By Father Bill Pomerleau
This is the third in a series of reports from Haiti.
Late in the evening of April 7, I drove to Bradley Airport to pick up my Haitian-American friend Marc-Donald Leon-fils, who had just flown in from his native land.
The day before, we had spoken by telephone about the situation in Deland, a village about 8 miles from his hometown of Savanne à Roches.
Like other communities in the central Haitian Artibonite Valley, Deland has been suffering from a food shortage since hundreds of displaced earthquake victims have poured into town in recent weeks.

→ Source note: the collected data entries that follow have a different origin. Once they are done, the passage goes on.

-- ==== Sys2Proof/Machine/State.lean ====
section
/-!
DEFINITION. Sys2Proof/Machine/State.lean: the state of the whole package as plain data, and the state right
after reset. INVENTORY.md, '## State', lists every piece with its rule. A register file or a storage is an
`FMap`: what is not listed reads as zero, as R391 and R392 leave it at reset.
-/

namespace Sys2Proof.Machine

open Sys2Proof

/-- Why the machine stops. -/
inductive Fault
  /-- Raised by a register access of the management cores to an address in no region of R316: a bus error.
  Safe: the spec names it (R316). -/
  | busError
deriving DecidableEq, Repr

/-- Why the model gives an instruction no meaning. -/
inductive Refusal
  /-- Raised by an arm of `exec` whose instruction has no meaning yet. Safe: nothing is claimed of it. -/
  | notModelled (mnemonic : String)
deriving DecidableEq, Repr

/-- Storage by byte address in canonical form: what is not listed reads as zero (R391, R392). -/
abbrev Memory := FMap Byte

/-- The canonical form of storage: addresses strictly rising, no entry zero. -/
def Memory.wf (m : Memory) : Bool := FMap.wf (0 : Byte) m

/-- A bind record of the slot table, 4 words (R375). -/
structure BindRec where
  w0 : Word := 0
  w1 : Word := 0
  w2 : Word := 0
  w3 : Word := 0
deriving DecidableEq, Repr

/-- Launch sequence number of a bind record. -/
def BindRec.seq (b : BindRec) : Nat := b.w0.toNat % 2 ^ 32
/-- Partition of a bind record. -/
def BindRec.partition (b : BindRec) : Nat := b.w0.toNat / 2 ^ 32 % 32
/-- Priority of a bind record. -/
def BindRec.prio (b : BindRec) : Nat := b.w0.toNat / 2 ^ 37 % 4
/-- Rewind-log mode of a bind record: 0 off, 1 debug, 2 recover. -/
def BindRec.log (b : BindRec) : Nat := b.w0.toNat / 2 ^ 39 % 4
/-- Deterministic flag of a bind record. -/
def BindRec.det (b : BindRec) : Bool := b.w0.getLsbD 41
/-- Gang flag of a bind record. -/
def BindRec.gang (b : BindRec) : Bool := b.w0.getLsbD 42
/-- Lane-group grant of a bind record. -/
def BindRec.grant (b : BindRec) : BitVec 4 := b.w0.extractLsb' 43 4
/-- Valid bit of a bind record. -/
def BindRec.valid (b : BindRec) : Bool := b.w0.getLsbD 47
/-- ASID of a bind record. -/
def BindRec.asid (b : BindRec) : Nat := b.w0.toNat / 2 ^ 48
/-- Entry address of a bind record. -/
def BindRec.entry (b : BindRec) : Word := b.w1 &&& 0x00FFFFFFFFFFFFFF
/-- First element index of a bind record. -/
def BindRec.start (b : BindRec) : Nat := b.w2.toNat % 2 ^ 40
/-- Budget of a bind record in units of 65,536 cycles. -/
def BindRec.budget (b : BindRec) : Nat := b.w2.toNat / 2 ^ 40
/-- Element count of a bind record. -/
def BindRec.count (b : BindRec) : Nat := b.w3.toNat % 2 ^ 40
/-- Preload descriptor index of a bind record. -/
def BindRec.preload (b : BindRec) : Nat := b.w3.toNat / 2 ^ 40 % 256

/-- The program counter queue with its annul bits and provisional marks (R123). -/
structure PcQueue where
  q0 : Word := 0
  q1 : Word := 0
  q2 : Word := 0
  n0 : Bool := false
  n1 : Bool := false
  prov1 : Bool := false
  prov2 : Bool := false
  /-- The units at Q0 and Q1 stand in a delay slot (TCAUSE.slot, R128; log 16). -/
  d0 : Bool := false
  d1 : Bool := false
deriving DecidableEq, Repr

/-- A poisoned queue entry: the cause and address of the A-side fault and the word that faulted (R133). -/
structure PoisonMark where
  cause : Nat
  addr : Word
  word : Word
deriving DecidableEq, Repr

/-- An entry of xe. -/
structure XeEntry where
  val : Word
  bad : Option PoisonMark := none
deriving DecidableEq, Repr

/-- The queues between the halves that hold entries between units (R119). -/
structure Queues where
  sq : List Word := []
  xa : List Word := []
  xe : List XeEntry := []
  bq : List Bool := []
deriving DecidableEq, Repr

/-- Trap and status registers (R126 to R131, R135, R137). -/
structure TrapRegs where
  tvec : Word := 0
  tcause : Word := 0
  tval : Word := 0
  epc0 : Word := 0
  epc1 : Word := 0
  epc2 : Word := 0
  enul : BitVec 4 := 0
  /-- Delay-slot marks of EPC0 and EPC1 (log 16). -/
  eslot0 : Bool := false
  eslot1 : Bool := false
  eapc : Word := 0
  claimbase : Word := 0
  inTrap : Bool := false
  claimed : Bool := false
  ie : Bool := false
  pie : Bool := false
  qpend : BitVec 2 := 0
  dbpend : Bool := false
  tcmp : Word := 0
deriving DecidableEq, Repr

/-- The other CSRs a sequencer holds (R137). -/
structure Csrs where
  fctl : Word := 0
  fflags : FFlags := 0
  vtype : Word := 0
  vl : Nat := 0
  mskip : Word := 0
  skipcnt : Word := 0
  npv0 : Word := 0
  npv1 : Word := 0
  npv2 : Word := 0
  npv3 : Word := 0
  sampctl : Word := 0
  sampbase : Word := 0
  sampCount : Nat := 0
  cycle : Word := 0
  units : Word := 0
  stallq : Word := 0
  stalls : Word := 0
  stallb : Word := 0
  stallm : Word := 0
  rstg0 : Nat := 0
  rstg1 : Nat := 0
  rstg2 : Nat := 0
  rstg3 : Nat := 0
  dwbase : Word := 0
  dwlen : Word := 0
  winno : BitVec 32 := 0
deriving DecidableEq, Repr

/-- A record of the rewind log (R306). `old` holds the old bytes of the locations `locs`, which are physical,
scratchpad or lane-private byte addresses by `space` (log 86). -/
structure LogRec where
  kind : Nat
  space : Nat
  writer : Nat
  window : Nat
  addr : Nat
  extra : Nat := 0
  locs : List Nat := []
  old : List Byte := []
  size : Nat
  /-- First element of the range whose sequencer wrote lane-private SRAM (R8). -/
  range : Nat := 0
  /-- Place among the launch's records of both rings, in the order in which they were appended. -/
  no : Nat := 0
  /-- Offset of its first byte in its ring (R305, log 86). -/
  pos : Nat := 0
deriving DecidableEq, Repr

/-- A store that has retired and is not yet admitted at its home (R118, R341): the writes it makes together,
the ordering kind of its page, whether it releases, whether it follows the one before it, its log record, and whether its page is
compressed. One to a scratchpad names the cluster, and its parts are byte offsets there. -/
structure PStore where
  parts : List (Nat × List Byte)
  /-- The generic address of each part. -/
  vas : List Nat := []
  ord : Nat
  release : Bool := false
  /-- No later access of the sequencer is performed before it (R344). -/
  strong : Bool := false
  inOrder : Bool := false
  entry : Option LogRec := none
  comp : Bool := false
  /-- The cluster whose scratchpad it writes, for a store that must follow earlier ones (R268, R344). -/
  pad : Option Nat := none
  /-- For a store of a vector unit: the unit's number, one above UNITS at its issue, the word and the elements (R343). -/
  unit : Nat := 0
  word : Nat := 0
  elems : List Nat := []
  /-- An earlier word of its unit stores too (R343). -/
  second : Bool := false
  /-- A record of a sampled unit: one that fails clears the enable and raises nothing (R232). -/
  sample : Bool := false
  /-- It travels by broadcast packet: its data is not allocated in the die cache (R323, R325). -/
  packet : Bool := false
deriving DecidableEq, Repr
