-- ==== Sys2Proof/Machine/Ports.lean ====
section
/-!
DEFINITION. Sys2Proof/Machine/Ports.lean: stores on their way out: writes to wherever a physical address lies, and the store buffer
(16_ordering.md R341, R346; 19_launch_tenancy.md R389).
-/

namespace Sys2Proof.Machine

open Sys2Proof

/-- Writes bytes to wherever a physical address lies: the home for device memory, a request for the windows; the
model's copy of window bytes follows (log 5, log 27). `attr` is the request's page kind with its acquire and release
bits. The fuel of the line split is the number of bytes. -/
def State.writeOutFuel : Nat → State → Owner → Nat → List Byte → Nat → Bool → Nat → State
  | 0, s, _, _, _, _, _, _ => s
  | n + 1, s, o, pa, bytes, attr, comp, va =>
    match bytes with
    | [] => s
    | _ =>
      let k := 128 - pa % 128
      let b := bytes.take k
      let at_ := s.redirect pa
      let s := if isRemote at_ then s.sendWrite o at_ b attr va else s.admitLine pa b comp
      State.writeOutFuel n s o (pa + k) (bytes.drop k) attr comp (va + k)

/-- Writes bytes to wherever a physical address lies. -/
def State.writeOut (s : State) (o : Owner) (pa : Nat) (bytes : List Byte) (attr : Nat) (comp : Bool)
    (va : Nat := 0) : State :=
  State.writeOutFuel bytes.length s o pa bytes attr comp va

/-- The lines of a logged store that lie outside the package, by their home address and length: escapes apart, the log engine
reads their old bytes at the home (R305). -/
def State.oldLines (s : State) (st : PStore) : List (Nat × Nat) :=
  match st.entry, st.pad with
  | some r, none =>
    if r.kind = 7 then []
    else
      (st.parts.map fun e =>
        (List.range ((e.1 + e.2.length - 1) / 128 + 1 - e.1 / 128)).map fun i =>
          let a := Nat.max e.1 (128 * (e.1 / 128 + i))
          (s.redirect a, Nat.min (e.1 + e.2.length) (128 * (e.1 / 128 + i + 1)) - a)).flatten.filter fun l => isRemote l.1
  | _, _ => []

/-- The state in which a sequencer's logged store waits while the log engine reads old bytes at their home; none when it need not
wait (R305). -/
def State.readOld (s : State) (q : Nat) (st : PStore) : Option State :=
  (s.oldLines st).findSome? fun l =>
    match s.findReq (.log q) l.1 l.2 with
    | none => some (s.request (.log q) l.1 l.2 false st.ord [])
    | some r => if r.answer.isNone then some s else none

/-- The record of a store whose turn has come goes to its ring, with the old bytes of its locations: those that it names, else
every byte it writes (R305, R306). -/
def State.logStore (s : State) (q : Nat) (st : PStore) : State :=
  let x := s.seq q
  match st.entry with
  | none => s
  | some r =>
    let d := match st.pad with | none => homeDie (st.parts.headD (0, [])).1 | some c => c / 16
    let locs := match st.pad with | none => (st.parts.map fun e => locsFrom e.1 e.2.length).flatten | some _ => r.locs
    (s.unreserve x.cur.partition x.cur.seq d r.size).pushRec x.cur.partition x.cur.seq d
      { r with locs := locs, old := if r.space = 0 then s.homeBytes (.log q) locs else s.oldBytes r.space locs }

/-- The bits of a store's request: its page's kind, with acquire and release for a strong one and release for a releasing one
(R408). -/
def PStore.attr (st : PStore) : Nat := st.ord + (if st.strong then 12 else if st.release then 8 else 0)

/-- A write packet: the lines touched are written back and dropped with their link tags, the base dies write the elements, and
nothing of them stays in the die cache (R325). -/
def State.packetWrite (s : State) (parts : List (Nat × List Byte)) (comp : Bool) : State :=
  let ls := ((parts.map fun e => s.redirect e.1).filter fun a => !isRemote a).map (· / 128) |>.eraseDups
  let away (s : State) : State := ls.foldl (fun (s : State) l => (s.writeBack l).dropLine l) s
  away (parts.foldl (fun (s : State) e => s.admitWrite e.1 e.2 comp) (away s))

/-- A store leaves its sequencer's store buffer: its log record is appended with the old bytes, then its writes
are admitted (R118, R305, R341), or a packet carries them; to a scratchpad they are performed. For a logging launch a read packet
precedes a write packet (R325). -/
def State.commitStore (s : State) (q : Nat) (st : PStore) : State :=
  let s := if st.packet && st.entry.isSome then s.packetRead (st.parts.map Prod.fst) st.comp else s
  let s := s.logStore q st
  match st.pad with
  | some c => st.parts.foldl (fun (s : State) e => s.modPad c fun p => p.write 0 0 e.1 e.2) s
  | none =>
    if st.packet then s.packetWrite st.parts st.comp
    else
    (st.parts.foldl (fun (t : State × Nat) e =>
      (t.1.writeOut (if st.sample then .sample q else .seq q) e.1 e.2 st.attr st.comp (st.vas.getD t.2 0), t.2 + 1)) (s, 0)).1

end Sys2Proof.Machine
end

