-- ==== Sys2Proof/Machine/Operands.lean ====
section
/-!
DEFINITION. Sys2Proof/Machine/Operands.lean: immediates (02_words_and_opcode_map.md R31, R32) and the functions
of the integer ALU (04_numbers.md R93; 06_sequencer_instructions.md R140).
-/

namespace Sys2Proof.Machine

open Sys2Proof

/-- imm12, sign-extended (R31). -/
def imm12 (i : BitVec 12) : Word := i.signExtend 64
/-- off10, a signed byte offset (R31). -/
def off10 (i : BitVec 10) : Word := i.signExtend 64
/-- Target of a branch at `u` (R32). -/
def target11 (u : Word) (d : BitVec 11) : Word := u + 4 * d.signExtend 64
/-- Target of a jump at `u` (R32). -/
def target24 (u : Word) (d : BitVec 24) : Word := u + 4 * d.signExtend 64

/-- A Boolean as a register value. -/
def bit (b : Bool) : Word := if b then 1 else 0

/-- Shift left by y[5:0]. -/
def aluShl (x y : Word) : Word := x <<< (y.toNat % 64)
/-- Shift right by y[5:0], zeros in. -/
def aluShr (x y : Word) : Word := x >>> (y.toNat % 64)
/-- Shift right by y[5:0], sign copies in. -/
def aluSra (x y : Word) : Word := x.sshiftRight (y.toNat % 64)
/-- Signed less-than. -/
def aluSlt (x y : Word) : Word := bit (x.slt y)
/-- Unsigned less-than. -/
def aluSltz (x y : Word) : Word := bit (x.ult y)
/-- Signed minimum. -/
def aluMin (x y : Word) : Word := if x.slt y then x else y
/-- Signed maximum. -/
def aluMax (x y : Word) : Word := if x.slt y then y else x
/-- Unsigned minimum. -/
def aluMinz (x y : Word) : Word := if x.ult y then x else y
/-- Unsigned maximum. -/
def aluMaxz (x y : Word) : Word := if x.ult y then y else x
/-- Bits [127:64] of the signed product. -/
def aluMulh (x y : Word) : Word := BitVec.ofInt 64 (x.toInt * y.toInt / 2 ^ 64)
/-- Bits [127:64] of the unsigned product. -/
def aluMulhz (x y : Word) : Word := BitVec.ofNat 64 (x.toNat * y.toNat / 2 ^ 64)
/-- Signed quotient, truncated; divisor 0 gives all ones (R93). -/
def aluDiv (x y : Word) : Word := if y = 0 then BitVec.allOnes 64 else x.sdiv y
/-- Unsigned quotient; divisor 0 gives all ones (R93). -/
def aluDivz (x y : Word) : Word := if y = 0 then BitVec.allOnes 64 else x / y
/-- Signed remainder with the dividend's sign; divisor 0 gives the dividend (R93). -/
def aluRem (x y : Word) : Word := if y = 0 then x else x.srem y
/-- Unsigned remainder; divisor 0 gives the dividend (R93). -/
def aluRemz (x y : Word) : Word := if y = 0 then x else x % y
/-- Leading zero bits; 64 for zero. -/
def aluClz (x : Word) : Word := if x = 0 then 64 else BitVec.ofNat 64 (63 - Nat.log2 x.toNat)
/-- Zero bits below the lowest one bit, among `n`. -/
def ctzBits : Nat → Nat → Nat
  | 0, _ => 0
  | n + 1, v => if v % 2 = 1 then 0 else 1 + ctzBits n (v / 2)
/-- Trailing zero bits; 64 for zero. -/
def aluCtz (x : Word) : Word := BitVec.ofNat 64 (ctzBits 64 x.toNat)
/-- Number of one bits. -/
def aluPop (x : Word) : Word := BitVec.ofNat 64 (popBits 64 x.toNat)
/-- 32-bit sum, sign-extended. -/
def aluAddw (x y : Word) : Word := ((x + y).truncate 32).signExtend 64
/-- 32-bit difference, sign-extended. -/
def aluSubw (x y : Word) : Word := ((x - y).truncate 32).signExtend 64
/-- Bits that an extension keeps. -/
def extBits : ExtW → Nat
  | .b8 => 8 | .b16 => 16 | .b32 => 32
/-- Sign extension of the low bits. -/
def aluSext (w : ExtW) (x : Word) : Word := (x.truncate (extBits w)).signExtend 64
/-- Zero extension of the low bits. -/
def aluZext (w : ExtW) (x : Word) : Word := (x.truncate (extBits w)).zeroExtend 64

/-- Replaces one 16-bit quarter (R142). -/
def insQuarter (x : Word) (q : BitVec 2) (i : BitVec 16) : Word :=
  let k := 16 * q.toNat
  (x &&& ~~~ ((0xFFFF : Word) <<< k)) ||| ((i.zeroExtend 64) <<< k)

/-- Bytes of a scalar access (R30, R143). -/
def widthBytes : Width → Nat
  | .s8 => 1 | .s16 => 2 | .s32 => 4 | .w64 => 8 | .z8 => 1 | .z16 => 2 | .z32 => 4

/-- A loaded value extended as w directs (R144). -/
def extendW (w : Width) (v : Nat) : Word :=
  match w with
  | .s8 => (BitVec.ofNat 8 v).signExtend 64
  | .s16 => (BitVec.ofNat 16 v).signExtend 64
  | .s32 => (BitVec.ofNat 32 v).signExtend 64
  | .w64 => BitVec.ofNat 64 v
  | .z8 => BitVec.ofNat 64 (v % 2 ^ 8)
  | .z16 => BitVec.ofNat 64 (v % 2 ^ 16)
  | .z32 => BitVec.ofNat 64 (v % 2 ^ 32)

end Sys2Proof.Machine
end

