-- ==== Sys2Proof/Machine/Windows.lean ====
section
/-!
DEFINITION. Sys2Proof/Machine/Windows.lean: windows and the end of a sequencer: w.mark, w.info and k.end, opening a
window, window pre-emption and restoring a snapshot (14_die.md R301 to R304; 01_levels_and_work.md R20 to R22;
19_launch_tenancy.md R382, R383).
-/

namespace Sys2Proof.Machine

open Sys2Proof

/-! ### The waits of k.end and w.mark -/

/-- Step 1 of R20: every store acknowledged, every command, append and collective done. -/
def State.quiet (s : State) (q : Nat) : Bool := !s.storesOpen q && (s.seq q).enginesQuiet

/-- Raises the error a tag holds, and clears the tag's error and flags (R279). -/
def State.tagFault (s : State) (q t : Nat) : Option UnitRes :=
  let g := FMap.get ({} : EngTag) (s.seq q).tags t
  if g.cause = 0 then none
  else
    some (.trap (s.modSeq q fun x => { x with tags := FMap.set {} x.tags t { count := g.count } })
      { cause := g.cause, tval := g.addr })

/-- The first tag that holds an error. -/
def Seq.errorTag (x : Seq) : Option Nat := (x.tags.firstWhere fun _ g => g.cause != 0).map Prod.fst

/-- What a quiet sequencer raises at k.end or w.mark: a failed peer store, else a tag's error (R279, R411). -/
def State.heldFault (s : State) (q : Nat) : Option UnitRes :=
  match s.peerFault q with
  | some r => some r
  | none => match (s.seq q).errorTag with | some t => s.tagFault q t | none => none

/-! ### Opening a window -/

/-- Whether every sequencer of a launch has arrived at its mark, one past k.end counting as arrived (R302). -/
def State.allArrived (s : State) (p n : Nat) : Bool :=
  match s.launch? p n with
  | none => true
  | some l => l.ranges.all fun r => r.ended || (!r.lost && (s.seq r.q).mark == .arrived && (s.seq r.q).key == (p, n))

/-- Whether a live region of R266 or an implicit one holds a line, under the flags of a mark. -/
def Pad.lineLive (p : Pad) (flags : Word) (line : Nat) : Bool :=
  match p.regionOfLine line with
  | none => true
  | some k => flags.getLsbD k

/-- What a scratchpad holds in the lines that pass a test. -/
def Pad.saveLines (p : Pad) (num : Nat) (word : Word) (mine : Nat → Bool) : SavedRegion :=
  { num := num, word := word, lines := (List.range 2048).filter mine, bytes := FMap.keep p.sp fun a => mine (a / 2048), pois := FMap.keep p.spPois fun u => mine (u / 64) }

/-- The live regions of a scratchpad under the flags of a mark, and the implicit ones (R382). -/
def Pad.saveLive (p : Pad) (flags : Word) : List SavedRegion :=
  ((List.range 16).filter flags.getLsbD).map (fun k => p.saveLines k (p.regionWord k) fun line => p.regionOfLine line == some k)
    ++ [p.saveLines 16 0 fun line => p.regionOfLine line == none]

/-- Lays a saved region over the lines that pass a test: its bytes and its poison replace what they held. -/
def Pad.loadLines (p : Pad) (r : SavedRegion) (mine : Nat → Bool) : Pad :=
  { p with
    sp := r.bytes.foldl (fun m e => FMap.set 0 m e.1 e.2) (FMap.keep p.sp fun a => !mine (a / 2048))
    spPois := r.pois.foldl (fun m e => FMap.set false m e.1 e.2) (FMap.keep p.spPois fun u => !mine (u / 64)) }

/-- Writes live regions and their region words back (R382). -/
def Pad.loadLive (p : Pad) (rs : List SavedRegion) : Pad :=
  let p := rs.foldl (fun (p : Pad) r => if r.num < 16 then { p with region := FMap.set 0 p.region r.num r.word } else p) p
  let back (k line : Nat) : Bool := p.regionOfLine line == (if k < 16 then some k else none)
  rs.foldl (fun (p : Pad) r => p.loadLines r (back r.num)) p
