-- ==== Sys2Proof/Machine/VMem.lean ====
section
/-!
DEFINITION. Sys2Proof/Machine/VMem.lean: vector memory words: element addresses and checks, formats and block scales,
vld, vst and the linked pair (10_vector_memory.md R216 to R229; 04_numbers.md R104 to R106; 14_die.md R306).
-/

namespace Sys2Proof.Machine

open Sys2Proof

/-- Where an element lies: lane-private offset, scratchpad offset, or a translated address. -/
inductive VPlace
  | lane (o : Nat)
  | pad (o : Nat)
  | glob (t : Xlat)
deriving DecidableEq, Repr

/-- Steps 1 to 6 of R221 for an element of `ms` bytes. -/
def VWork.locate (w : VWork) (ea ms : Nat) (wr vlk : Bool) : Except Nat VPlace :=
  let last := (ea + ms - 1) % 2 ^ 64
  match windowOf ea with
  | .outside => .error 6
  | .lane =>
    if laneBase + 4096 < ea + ms then .error 6
    else if ea % ms ≠ 0 then .error 3
    else if vlk then .error 5 else .ok (.lane (ea - laneBase))
  | .padBeyond =>
    if windowOf last = .lane then .error 6 else if ea % ms ≠ 0 then .error 3 else .error 7
  | .pad =>
    if ea % ms ≠ 0 then .error 3
    else
      let o := ea - padBase
      if padSize < o + ms ∨ !(w.s.pad (clusterOf w.q)).sameRegion (o / 2048) ((o + ms - 1) / 2048) then .error 7
      else if vlk then .error 5 else .ok (.pad o)
  | .global =>
    if windowOf last ≠ .global then .error 6
    else if ea % ms ≠ 0 then .error 3
    else
      let x := w.s.seq w.q
      match w.s.translate (coreOf w.q) x.cur.asid x.cur.partition ea ms (if wr then .write else .read) with
      | .error c => .error c
      | .ok t =>
        if wr && aStore t.attr == 3 then .error 5
        else if vlk && (regionOf t.pa != .device || aOrd t.attr == 2) then .error 5
        else .ok (.glob t)

/-- The format attributes that govern an element (R219, R222): code, geometry, scale kind, scale_delta, and the base of
R105 in the address space of the element. -/
structure VFormat where
  fmt : Byte := 0xFF
  geom : Nat := 0
  skind : Bool := false
  delta : Nat := 0
  base : Nat := 0
deriving DecidableEq, Repr

/-- The attributes of a place; vlk words and coded pages move raw bytes (R222). -/
def VWork.formatOf (w : VWork) (pl : VPlace) (vlk : Bool) : VFormat :=
  match pl with
  | .lane _ => {}
  | .pad o =>
    let p := w.s.pad (clusterOf w.q)
    match p.regionOfLine (o / 2048) with
    | none => {}
    | some k =>
      let r := p.regionWord k
      { fmt := r.extractLsb' 23 8, geom := fld r 31 2, skind := r.getLsbD 33, delta := fld r 34 5, base := fld r 0 11 * 2048 }
  | .glob t =>
    if vlk || aStore t.attr == 2 then {}
    else { fmt := aFmt t.attr, geom := aGeom t.attr, skind := aSkind t.attr, delta := aDelta t.attr, base := t.base }

/-- Memory element size of a format: that of the element width for raw and for a reserved code (R219). -/
def VWork.msOf (w : VWork) (f : VFormat) : Nat :=
  match Fmt.ofCode f.fmt with
  | some g => g.bytes
  | none => w.ew / 8

/-- Step 7 of R221, but for the companion: the format is known, its size is the unit's, a scale is allowed. -/
def VWork.formatOk (w : VWork) (f : VFormat) (ms : Nat) : Bool :=
  (f.fmt == 0xFF || (Fmt.ofCode f.fmt).isSome) && w.msOf f == ms
    && (f.geom == 0
      || ((match Fmt.ofCode f.fmt with | some (.int _ lg) => lg == 3 | some (.b8 _ _ _) => true | _ => false)
          && (match Fmt.ofCode (vtFmt w.vt) with | some g => !g.isInt | none => false) && decide (12 ≤ f.delta)))

/-- Elements of a block (R104). -/
def blockSize (geom : Nat) : Nat := 8 * 2 ^ geom

/-- The outcome of reading something for an element: a value, a fault with TVAL, or a wait in a state. -/
inductive Got (α : Type)
  | ok (v : α)
  | bad (cause : Nat) (tval : Word)
  | wait (s : State)

/-- The value of a scale code (R104). -/
def scaleVal (skind : Bool) (n : Nat) : FpVal :=
  if skind then decodeIeee .h n else if n = 255 then .nan false else .fin false 1 ((n : Int) - 127)

/-- Asks for what a read of [pa, pa + n) needs: a request to a window, or a fill that is made when the unit waits. -/
def VWork.ask (w : VWork) (pa n attr : Nat) (comp : Bool) : State :=
  let s := w.before
  if isRemote pa then s.request (.seq w.q) pa n false attr []
  else { s with requests := s.requests ++ [fillMark w.q pa n comp] }

/-- Asks for the table words that translate an address, where they must first be filled; none where they need not be (R322, R333). -/
def VWork.askTables (w : VWork) (ea : Nat) : Option State :=
  let s := w.before
  if s.tablesWait w.q ea then
    some { s with requests := s.requests ++ (s.walkAt (coreOf w.q) (s.seq w.q).cur.asid ea).map fun a => fillMark w.q a 8 false }
  else none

A melee erupted in Deland on March 25 when an attempt to distribute food went awry. Ration cards were free, but not everyone who needed help received them. The result was a sort of local quarantine of the town by disgruntled locals who had set up barricades around the village to protest government incompetence in distributing aid.
“I sponsor some handicapped kids in Deland. They didn’t even want to let me in at first. I had to negotiate with the local gang leader,” Leon-fils reports.
During his trip, my friend had no easy internet access, so photos of what he saw had to wait for his return. But here they now are.
Remember: these are images taken just days ago; nearly three months after the Jan. 12 quake destroyed much of Port-au-Prince.
Civilians who arrive at Port-au-Prince’s Toussaint L’Ouverture International Airport can see that the walls are clearly cracked from the quake
But even more dramatic is the ubiquitous presence of the U.S. military, who has been put in charge of organizing the flow of relief supplies into Haiti.
Coming into town, the first thing one sees are small tents everywhere.
A few years ago, I admired this spot near the harbor, which was a beautifully manicured plaza. Then, it was one of Port-au-Prince’s showcase spots. Today, it’s filled with displaced earthquake victims.
Downtown, one can’t miss the striking images of the damaged Port-au-Prince cathedral….
…. and Haiti’s Presidential palace.
Yet some aspects of Port-au-Prince life are returning to “normal.” Merchants have set up spontaneous markets along the streets, often along the walls of damaged commercial buildings….
… or simply in tents.
Overall, Port-au-Prince looks “as if the earthquake happened yesterday,” Leon-fils told me. Clearing away the debris has barely begun, due to a lack of proper equipment and coordination of reconstruction efforts by the central government.
This is a typical clean up scene in Port-au Prince. Neighborhood residents form a konbit (work gang) to remove debris by hand or with shovels into a pickup truck.
Cité Soleil, Port-au-Prince’s notorious slum, had been largely a collection of tin shacks and cinderblock houses before the quake. Now, it’s expanded perilously into the swamp lands along the Caribbean, where residents live in tents.
Yet there are still signs of hope. These children are all orphans from the Carrefour suburb of Port-au-Prince. Leon-fils and some of his friends have gathered them together into a damaged house, where they have organized an improvised school.